接下來的幾天,田向南就一直在託各方關係,聯絡國外那邊的醫院,把老叔的檢測報告送過去,請人家幫忙檢視。
他自然不會只把希望放在住友集團這邊。
不光是張主任提到的幾家國際最好的醫院,就包括英國法國那邊,他都拜託Ct公司那邊也幫忙詢問了。
美國的紐約特種外科醫院,田向南也讓老林託關係幫忙請那邊的專家看了。
可隨著訊息傳來,田向南的心情也越來越沉重。
在這個醫療技術遠不如後世那般先進的時期,老叔身上的病痛,還真的成為了一個醫學難題。
各方傳來的訊息都說明,這個手術是有很大風險的。
不是說成功率不高,只是各方傳來的訊息是都說,成功率差不多都是一半一半。
唯有英國那邊的一位專家開出了六成的成功率。
最後,就是紐約特種外傷科醫院那邊的一位老外科專家,給出了接近70%的成功率。
但關鍵是,英國醫院專家,包括紐約特傷科醫院那邊,給出的結果都是必須得把人送到他們醫院去做手術,才能有這麼高的成功率。
如果讓他們來國內做手術的話,那成功率他們就不敢保證了。
送到美國治療當然沒問題,要是按照田向南的意願,他就算傾家蕩產也會給老叔治這個病。
更何況他們也不是沒錢,向北,包括老林那邊,都可以出錢幫老師治病,費用方面反而是個小問題。
最大的問題是,這個成功率在田向南看來還不算太保險,再加上最重要的是老叔的態度。
田向南試探過老頭,說是要送他去美國治病,結果老頭當場就不高興了。
“不去?去美國幹啥?當年都沒去成,現在還去幹啥?要求我也扛著槍去.......”
老叔似乎對於當年那場戰爭,沒一路打到美國本土,還有些遺憾。
“你就別瞎折騰了.......”
最後老叔啥也不管了,誰說也不管用,在醫院吊了幾天水,身體好利索了一些之後,便執拗的出了院。
田向南也是沒一點辦法。
事實上老叔老早就想出院了,要不是這兩天他一直在醫院盯著,順便還把田子安給帶了過來,在醫院陪小老頭。
這老頭恐怕早就偷偷跑了。
無奈之下,田向南也只能把老頭接回了青山大隊。
不過這一回,田向南可不能讓老頭再瞎溜達了,他乾脆也留在了大隊上。
每天早上一起來,就是就盯著老頭,省得他在滿地的瞎溜達,瞎操心。
沒事,就帶他到老薛的醫務室裡坐坐,陪老薛聊聊天,一坐半天的。
可老叔是甚麼人?
老叔本來就是那種硬漢性格,更是個閒不住的人。
你讓他一天能有大半天的,坐在炕頭上或者在屋裡在那裡擱家長裡短的嘮,那真比殺了他還難受。
沒做兩天呢,老叔就渾身刺撓,脾氣馬上就上來了。
本來小老頭對田向南是稀罕的不得了,見著就跟最親的後輩一樣,每回田向南回來,小老頭都笑呵呵的。

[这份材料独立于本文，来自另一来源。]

/-! ### Final statuses -/

/-- Statuses counted by GET_COUNTERS. -/
def countStatus (r : Req) (st : Status) (s : State) : State :=
  match st with
  | .badLength => countQ r.q (fun c => { c with badLength := cnt32 c.badLength }) s
  | .lengthExceeds => countQ r.q (fun c => { c with exceeds := cnt32 c.exceeds }) s
  | .denied => { s with secCnt := { s.secCnt with denied := cnt32 s.secCnt.denied } }
  | _ => s

/-- NR = 1 suppresses ST_OK and ST_ACCEPTED that are not late (R33). -/
def suppressed (r : Req) (st : Status) : Bool :=
  r.nr && !r.late && (decide (st = .ok) || decide (st = .accepted))

/-- A GNSS command that changes something at the next millisecond boundary (R112): settings of GNSS_CONFIG, channels,
antennas, offsets and surveys, and the subscriptions. -/
def actsAtMs (r : Req) : Bool :=
  let h := par r 0
  match r.op with
  | 0x100 => !bitAt h 4
  | 0x101 => true
  | 0x103 => !bitAt h 2
  | 0x104 | 0x108 => decide (fld h 0 1 ≠ 0)
  | 0x105 | 0x106 => decide (fld h 0 2 ≠ 0)
  | _ => false

/-- The device time at which the action of a command that ends now takes effect (R55, R17, R112). -/
def effectTime (r : Req) (s : State) : Nat :=
  if actsAtMs r then (s.now / 1000000 + 1) * 1000000 else if r.eff && ticking s then s.tick.nextAt else s.now

/-- The response time of a command answered with ST_OK: from its acceptance timestamp to the placing, us (R306). -/
def noteResponse (r : Req) (st : Status) (s : State) : State :=
  if st = .ok ∧ r.accepted = false then
    { s with sched := { s.sched with cmdTimes := s.sched.cmdTimes ++ [(s.now - r.stamp) / 1000] } }
  else s

/-- A packet is too long for the network path of its command, and ST_OVERFLOW takes its place (R59). -/
def overflows (r : Req) (len : Nat) (s : State) : Bool :=
  match r.net with
  | some src => decide (16 ≤ r.q) && decide (netLimit src s < len)
  | none => false

/-- The status that the sender sees is ST_OK (R34, R59). -/
def endsWell (r : Req) (st : Status) (ws : List Word) (s : State) : Bool :=
  decide (st = .ok) && (suppressed r st || !overflows r ((if r.accepted then 7 else 3) + ws.length) s)

/-- A command reaches its final status: the response, the completion event where it answered ST_ACCEPTED (R55), or the
result of the host job that ran it (R315); and its chain learns of it (R34). The EVSEQ of a completion on the network queue
is 0 (DESIGN CHOICE, log 169: that queue has no event sequence). -/
def finish (r : Req) (st : Status) (detail : Nat) (ws : List Word) (s : State) : State :=
  let good := endsWell r st ws s
  match r.job with
  | some j =>
    let h := tabGet s.sched.jobs j HostJob.init
    { s with sched := { s.sched with
        jobs := tabSet s.sched.jobs j { h with result := some (statusWord st r.late detail, ws) } } }
  | none =>
    let s1 := noteResponse r st (countStatus r st s)
    let s2 :=
      if suppressed r st then s1
      else if r.accepted then
        if r.q < 16 then
          if (getQ s1 r.q).epoch = r.epoch ∧ (getQ s1 r.q).faulted = false then
            let x := getQ s1 r.q
            let p := eventWords r.op r.tag 1 0 (effectTime r s1) x.evt.evseq (statusWord st r.late detail :: ws)
            placeOrWait r.q p (modQ r.q (fun x => { x with evt := { x.evt with evseq := x.evt.evseq + 1 } }) s1)
          else s1
        else answer r (eventWords r.op r.tag 1 0 (effectTime r s1) 0 (statusWord st r.late detail :: ws)) s1
      else answer r (responseWords r.op r.tag st r.late detail ws) s1
    chainFinal r.q r.pid good s2

/-- A command answers ST_ACCEPTED (R43); its end comes later. -/
def accepted (r : Req) (s : State) : State :=
  if r.job.isSome || suppressed r .accepted then s
  else answer r (responseWords r.op r.tag .accepted r.late 0 []) s

/-- A command that answered ST_ACCEPTED ends with the effect that comes about now. -/
def complete (r : Req) (st : Status) (detail : Nat) (ws : List Word) (s : State) : State :=
  finish { r with accepted := true, eff := false } st detail ws s

/-! ### Events -/

/-- Where an unsolicited event goes. -/
inductive Dest
  | none | all | one (q : Nat) (tag : Word) | allBut (q : Nat)
  deriving DecidableEq, Repr

/-- Packets that wait are placed, in order, as far as they find room (R71). -/
def placeWaiting (q : Nat) : List (List Word) → State → State
  | [], s => modQ q (fun x => { x with evt := { x.evt with waiting := [] } }) s
  | ws :: r, s =>
    if evtLevel (getQ s q) + ws.length ≤ 4096 then placeWaiting q r (placePacket q ws s)
    else modQ q (fun x => { x with evt := { x.evt with waiting := ws :: r } }) s

/-- An unsolicited event of n words would be placed (R71). -/
def eventFits (q n : Nat) (s : State) : Bool :=
  let x := getQ s q
  let y := getQ (if x.evt.waiting.isEmpty then s else placeWaiting q x.evt.waiting s) q
  qEnabled x && y.evt.waiting.isEmpty && decide (evtLevel y + n + 512 ≤ 4096)

/-- An unsolicited event for one queue pair (R54, R71, R75): placed when 512 words remain free after it, otherwise
discarded; EVSEQ advances either way. An event does not pass a packet that waits for room. -/
def postEvent (code detail t : Nat) (payload : List Word) (q : Nat) (tag : Word) (s : State) : State :=
  let x := getQ s q
  if qEnabled x then
    let ws := eventWords ((code / 256) % 16 * 256 + 255) tag code detail t x.evt.evseq payload
    let s1 := modQ q (fun x => { x with evt := { x.evt with evseq := x.evt.evseq + 1 } }) s
    let s2 := if x.evt.waiting.isEmpty then s1 else placeWaiting q x.evt.waiting s1
    let y := getQ s2 q
    if y.evt.waiting.isEmpty && decide (evtLevel y + ws.length + 512 ≤ 4096) then placePacket q ws s2
    else setQueFlag q .evtDrop (countQ q (fun c => { c with evtDrops := cnt32 c.evtDrops }) s2)
  else s

def deliver (code detail t : Nat) (payload : List Word) (d : Dest) (s : State) : State :=
  match d with
  | .none => s
  | .all => (List.range 16).foldl (fun a q => postEvent code detail t payload q 0 a) s
  | .one q tag => postEvent code detail t payload q tag s
  | .allBut k => (List.range 16).foldl (fun a q => if q = k then a else postEvent code detail t payload q 0 a) s

/-- Codes of the audit class (R372). -/
def auditCode (c : Nat) : Bool :=
  (decide (0x0800 ≤ c) && decide (c ≤ 0x0804)) || (decide (0x0D00 ≤ c) && decide (c ≤ 0x0D0F)) ||
    [0x0E00, 0x0E01, 0x0E02, 0x0E03, 0x0E10, 0x0C00, 0x0A02, 0x0A04, 0x0701, 0x0B01, 0x0B02].contains c

/-- Codes that are never recorded (R371). -/
def neverRecorded (c : Nat) : Bool := [0x0001, 0x0101, 0x0103, 0x0300, 0x0F00].contains c

/-- Adds to the count of records not written of a code and cause (R382). -/
def addSuppressed (l : List Suppressed) (code cause : Nat) : List Suppressed :=
  if l.any (fun x => decide (x.code = code ∧ x.cause = cause)) then
    l.map (fun x => if x.code = code ∧ x.cause = cause then { x with count := cnt32 x.count } else x)
  else l ++ [{ code := code, cause := cause, count := 1 }]

/-- The LIMIT of a code (R381). -/
def limitOf (s : State) (code : Nat) : Nat := tabGet s.rec_.limits code (if 0x8000 ≤ code then 0 else 50)

/-- Counts an occurrence of a code in the present second; the number it is. -/
def countOccurrence (code : Nat) (s : State) : Nat × State :=
  let sec := s.now / nsPerSec
  let per := if s.rec_.perSecOf = sec then s.rec_.perSec else []
  let n := tabGet per code 0 + 1
  (n, { s with rec_ := { s.rec_ with perSec := tabSet per code n, perSecOf := sec } })

/-- The payload of a module record (chapter 16). -/
def recordPayload (t detail : Nat) (ws : List Word) : List Byte :=
  leBytes t 8 ++ leBytes detail 2 ++ [0, 0] ++ wordBytes ws

/-- The recorder begins to write a record (R378). -/
def startWrite (audit overflow : Bool) (e : Staged) (s : State) : State :=
  { s with rec_ := { s.rec_ with writing := some { audit := audit, overflow := overflow, entry := e, since := s.up } } }

/-- Records an event (R371-R381): it is written at once where the recorder is idle, and else staged. -/
def stage (code detail t : Nat) (ws : List Word) (s : State) : State :=
  if neverRecorded code then s
  else
    let e : Staged := { code := code, host := false, timeRaw := s.time.raw, payload := recordPayload t detail ws }
    if auditCode code then
      if s.rec_.writing.isNone then startWrite true false e s
      else if s.rec_.audFifo.length < 16 ∧ s.rec_.audWait = [] then
        { s with rec_ := { s.rec_ with audFifo := s.rec_.audFifo ++ [e] } }
      else { s with rec_ := { s.rec_ with audWait := s.rec_.audWait ++ [(e, s.up)] } }
    else
      let (n, s1) := countOccurrence code s
      let lim := limitOf s code
      if lim = 0xFFFF then s1
      else if lim ≠ 0 ∧ lim < n then
        { s1 with rec_ := { s1.rec_ with suppressed := addSuppressed s1.rec_.suppressed code 0 } }
      else if s1.rec_.writing.isNone then startWrite false false e s1
      else if s1.rec_.diagFifo.length < 64 then
        { s1 with rec_ := { s1.rec_ with diagFifo := s1.rec_.diagFifo ++ [e] } }
      else { s1 with rec_ := { s1.rec_ with suppressed := addSuppressed s1.rec_.suppressed code 1 } }

/-- A decrement of a host job's counter (R300, R314). -/
def decHostJob (up : Nat) (h : HostJob) : HostJob :=
  if h.armed then
    if h.ready || h.running then { h with overlaps := h.overlaps + 1 }
    else if h.counter = 0 then h
    else if h.counter = 1 then { h with counter := 0, ready := true, readyAt := up }
    else { h with counter := h.counter - 1 }
  else h

/-- An occurrence of an event code decrements the counter of every host job it triggers (R314). -/
def triggerJobs (code : Nat) (s : State) : State :=
  let hit := fun (h : HostJob) =>
    match h.defn with
    | some d => decide (d.trigger = 1 ∧ d.eventCode = code)
    | none => false
  { s with sched := { s.sched with
      jobs := s.sched.jobs.map (fun p => if hit p.2 then (p.1, decHostJob s.up p.2) else p) } }

/-- An event happens at device time t: host jobs it triggers, its record, and its delivery. -/
def raiseAt (t code detail : Nat) (payload : List Word) (d : Dest) (s : State) : State :=
  deliver code detail t payload d (stage code detail t payload (triggerJobs code s))

def raise (code detail : Nat) (payload : List Word) (d : Dest) (s : State) : State :=
  raiseAt s.now code detail payload d s

/-! ### Access tables (R426, R428) -/

/-- Master ID of a queue. -/
def masterOf (q : Nat) : Nat := if q = 16 then 2 else 1

def permOf (l : List (Nat × Nat)) : Nat := l.foldl (fun a p => a + p.2 * 2 ^ (3 * p.1)) 0

/-- Default permissions of a target's descriptor 0 (R428): R 1, W 2, X 4, by master. -/
def defaultPerm (target : Nat) : Nat :=
  let cls := target / 4096
  let ix := target % 4096
  if cls = 0 then
    if ix ≤ 2 ∨ ix = 6 then permOf [(1, 3), (4, 3)]
    else if ix ≤ 5 then permOf [(1, 1), (4, 3)]
    else permOf [(4, 3)]
  else if cls = 1 then
    if ix ≤ 1 then permOf [(4, 3), (6, 1)]
    else if ix = 2 then permOf [(5, 3)]
    else if ix = 3 then permOf [(6, 3), (4, 1)]
    else if ix = 4 then permOf [(4, 3), (8, 2)]
    else if ix = 5 then permOf [(4, 2), (7, 1)]
    else if ix = 6 then 0
    else if ix = 16 then permOf [(5, 3), (4, 1)]
    else if ix = 17 then permOf [(4, 3), (8, 2)]
    else permOf [(4, 3)]
  else permOf [(1, 7), (2, 7), (4, 7)]

/-- Targets of the target numbers table: 18 blocks of chapter 01, the DRAM regions and MRAM areas, the groups. -/
def targetExists (t : Nat) : Bool :=
  let cls := t / 4096
  let ix := t % 4096
  (decide (cls = 0) && (decide (ix ≤ 6) || (decide (16 ≤ ix) && decide (ix < 34)))) ||
    (decide (cls = 1) && (decide (ix ≤ 6) || (decide (8 ≤ ix) && decide (ix ≤ 13)) || decide (ix = 16) || decide (ix = 17))) ||
    (decide (cls = 2) && decide (ix ≤ 15))

/-- The last offset of a target that its descriptor 0 covers by default. -/
def targetLimit (t : Nat) : Nat :=
  let cls := t / 4096
  let ix := t % 4096
  if cls = 2 then 255
  else if cls = 0 then (if ix ≤ 5 then 0xFFF else if ix = 6 then 0x1FFF else 0xFFFFFFFF)
  else
    [0x0FFFFFFF, 0x3FFFFFFF, 0x1FFFFFFF, 0x1FFFFFFF, 0x3FFFFFFF, 0x0FFFFFFF, 0x1FFFFFFF, 0, 0x5FFFFF, 0x5FFFFF,
      0x1FFFFF, 0x3FFFFF, 0xBFFFFF, 0x1FFFFF, 0, 0, 0x7FFFFF, 0x3FFFFF].getD ix 0

/-- Descriptor 0 as production leaves it, with LOCK on the firmware banks and the STOP mirror (R428). -/
def defaultDescs (t : Nat) : List AclDesc :=
  { base := 0, limit := targetLimit t, perm := defaultPerm t, valid := true,
    lock := decide (t = 3 ∨ t = 0x1008 ∨ t = 0x1009) } :: List.replicate 15 AclDesc.init

def descsOf (s : State) (t : Nat) : List AclDesc := tabGet s.acl t (defaultDescs t)

/-- The valid descriptor with the lowest index whose range holds the offset grants the access (R426). -/
def aclAllows (s : State) (master target off need_ : Nat) : Bool :=
  match (descsOf s target).find? (fun d => d.valid && decide (d.base ≤ off) && decide (off ≤ d.limit)) with
  | some d => decide (((d.perm / 2 ^ (3 * master)) % 8) &&& need_ = need_)
  | none => false

/-- At the end of a second the denials that were only counted are recorded (R429). -/
def flushDenials (s : State) : State :=
  let flush := fun (a : State) (d : Denial) =>
    if d.more = 0 then a
    else raise 0x0E00 (d.master + 16 * d.access) [wordOf d.target, wordOf d.offset, wordOf d.more] .all a
  let a := s.denials.foldl flush s
  { a with denials := [], denialSec := s.now / nsPerSec }

/-- The second of the denials that are held has ended. -/
def endDenials (s : State) : State := if s.denialSec = s.now / nsPerSec then s else flushDenials s

/-- Reports a denial (R429): the first of a master and target in a second at once, further ones by count. -/
def deny (master target off acc : Nat) (s : State) : State :=
  let s1 := endDenials s
  if s1.denials.any (fun d => decide (d.master = master ∧ d.target = target)) then
    let bump := fun (d : Denial) => if d.master = master ∧ d.target = target then { d with more := d.more + 1 } else d
    { s1 with denials := s1.denials.map bump }
  else
    raise 0x0E00 (master + 16 * acc) [wordOf target, wordOf off, 1] .all
      { s1 with denials := s1.denials ++ [{ master := master, target := target, access := acc, offset := off, more := 0 }] }

/-! ### Robots and sessions -/

def getLink (s : State) (r : Nat) : Link := tabGet s.uz.robots r Link.init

可最近這些日子,小老頭看田向南是越看越膩歪,實在是被他煩的受不了了,幾次三番都提出讓他趕緊出去,出去該幹啥幹啥,該投資投資,該搞事業搞事業,別在這裡盯著他這個小老頭了。
再讓田向南盯上一段時間,小老頭得被他給煩死。
田向南本來不想搭理小老頭的意見,就要好好盯著他,省得他又出甚麼問題。
不過後來老薛同志也給了意見。
“向南,你就這麼天天盯著,也不是個辦法,總不能一直這麼看下去吧。”
“而且時間長了,張滿同同志的心裡不舒坦,肯定也會間接的影響到身體。”
“再說了,他身體的情況也不是一天兩天就能出問題的.......”
“當務之急,是讓他在村子裡先好好養一養,恢復以前的狀態,然後再考慮手術的問題。”
“那.......行吧!”
聽老薛都這麼說了,田向南也無奈了。
他也知道有時候一個人的心情狀態,可能對健康的影響也很大。
想了想,接下來的幾天他也不盯小老頭了,不過卻也沒有離開青山大隊,主要還是有些不放心。
沒事在屯子上溜達溜達,釣釣魚,順便到老薛那裡,檢視一下復元丹丹方改進的進度。
當然,這個復原丹,並不是田向南自己的那個方子,而是老薛同志自己研究的。
田向南的單方並沒有告訴老薛。
眼下老薛研究的復元丹,是根據田向南所弄出復元丹的藥性,自己研究出來的一張效果類似的溫養丹方。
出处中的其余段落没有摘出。